*Task description*. Word for word, retype the entire listing.
━━━━━━━━━━━━━━━━
-- ==== Sys2Proof/Machine/Memory.lean ====
section
/-! DEFINITION. `MEM` (20_memory.md R45) as plain data: the bytes that differ from their reset
contents, by rising address, and the operations that read and write it. -/

namespace Sys2Proof.Machine

/-- The listed bytes of `MEM`: (address, byte), addresses strictly rising. -/
abbrev Memory := List Host.Cell

/-- The byte at `a` (20_memory.md R52); an unlisted address reads as after reset. -/
def Memory.read : Memory → Nat → Byte
  | [], a => resetByte a
  | (b, y) :: m, a => if a = b then y else Memory.read m a

/-- The memory without any entry for `a`. -/
def Memory.forget (m : Memory) (a : Nat) : Memory := m.filter (fun c => c.1 != a)

/-- Put an entry before the first one at a higher address. -/
def Memory.place (a : Nat) (y : Byte) : Memory → Memory
  | [] => [(a, y)]
  | c :: m => if a < c.1 then (a, y) :: c :: m else c :: Memory.place a y m

/-- `MEM[a] <- y`. Writing the reset contents removes the entry, so that equal memories are equal
lists. -/
def Memory.write (m : Memory) (a : Nat) (y : Byte) : Memory :=
  if y = resetByte a then m.forget a else Memory.place a y (m.forget a)

/-- The `n` bytes `MEM[a] .. MEM[a+n-1]` (00_scope.md R15). -/
def Memory.readBytes (m : Memory) (a n : Nat) : List Byte :=
  (List.range n).map (fun k => m.read (a + k))

/-- `MEM[a+k] <- bytes[k]` for each byte (00_scope.md R15). -/
def Memory.writeBytes : Memory → Nat → List Byte → Memory
  | m, _, [] => m
  | m, a, y :: ys => Memory.writeBytes (m.write a y) (a + 1) ys

/-- The canonical form: addresses below 4096, strictly rising, and no entry equal to what an
unlisted address reads as. -/
def Memory.wf : Memory → Bool
  | [] => true
  | (a, y) :: m =>
    decide (a < memSize) && (y != resetByte a) && m.all (fun c => decide (a < c.1)) && Memory.wf m

/-- The memory with a font from 0x000 on and nothing else written (70_reset_and_hazards.md R163). With
the default font nothing is listed: it is what unlisted addresses read as. -/
def Memory.withFont (font : Vector Byte 80) : Memory := Memory.writeBytes [] 0 font.toList

/-- Under `RESET_ARBITRARY = true` the bytes at 0x050 to 0x1FF are free values after reset,
those of the `k`-th reset (10_state.md R42). -/
def Memory.drawReserved (m : Memory) (arbitrary : Bool) (k : Nat) : Memory :=
  if arbitrary then
    m.writeBytes reservedStart
      ((List.range (progStart - reservedStart)).map (fun j => Config.resetMem k (reservedStart + j)))
  else m

end Sys2Proof.Machine
end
━━━━━━━━━━━━━━━━
*Response area*.
-- ==== Sys2Proof/Machine/Memory.lean ====
section
/-! DEFINITION. `MEM` (20_memory.md R45) as plain data: the bytes that differ from their reset
contents, by rising address, and the operations that read and write it. -/

namespace Sys2Proof.Machine

/-- The listed bytes of `MEM`: (address, byte), addresses strictly rising. -/
abbrev Memory := List Host.Cell

/-- The byte at `a` (20_memory.md R52); an unlisted address reads as after reset. -/
def Memory.read : Memory → Nat → Byte
  | [], a => resetByte a
  | (b, y) :: m, a => if a = b then y else Memory.read m a

/-- The memory without any entry for `a`. -/
def Memory.forget (m : Memory) (a : Nat) : Memory := m.filter (fun c => c.1 != a)

/-- Put an entry before the first one at a higher address. -/
def Memory.place (a : Nat) (y : Byte) : Memory → Memory
  | [] => [(a, y)]
  | c :: m => if a < c.1 then (a, y) :: c :: m else c :: Memory.place a y m

/-- `MEM[a] <- y`. Writing the reset contents removes the entry, so that equal memories are equal
lists. -/
def Memory.write (m : Memory) (a : Nat) (y : Byte) : Memory :=
  if y = resetByte a then m.forget a else Memory.place a y (m.forget a)

/-- The `n` bytes `MEM[a] .. MEM[a+n-1]` (00_scope.md R15). -/
def Memory.readBytes (m : Memory) (a n : Nat) : List Byte :=
  (List.range n).map (fun k => m.read (a + k))

/-- `MEM[a+k] <- bytes[k]` for each byte (00_scope.md R15). -/
def Memory.writeBytes : Memory → Nat → List Byte → Memory
  | m, _, [] => m
  | m, a, y :: ys => Memory.writeBytes (m.write a y) (a + 1) ys

/-- The canonical form: addresses below 4096, strictly rising, and no entry equal to what an
unlisted address reads as. -/
def Memory.wf : Memory → Bool
  | [] => true
  | (a, y) :: m =>
    decide (a < memSize) && (y != resetByte a) && m.all (fun c => decide (a < c.1)) && Memory.wf m

/-- The memory with a font from 0x000 on and nothing else written (70_reset_and_hazards.md R163). With
the default font nothing is listed: it is what unlisted addresses read as. -/
def Memory.withFont (font : Vector Byte 80) : Memory := Memory.writeBytes [] 0 font.toList

/-- Under `RESET_ARBITRARY = true` the bytes at 0x050 to 0x1FF are free values after reset,
those of the `k`-th reset (10_state.md R42). -/
def Memory.drawReserved (m : Memory) (arbitrary : Bool) (k : Nat) : Memory :=
  if arbitrary then
    m.writeBytes reservedStart
      ((List.range (progStart - reservedStart)).map (fun j => Config.resetMem k (reservedStart + j)))
  else m

end Sys2Proof.Machine
end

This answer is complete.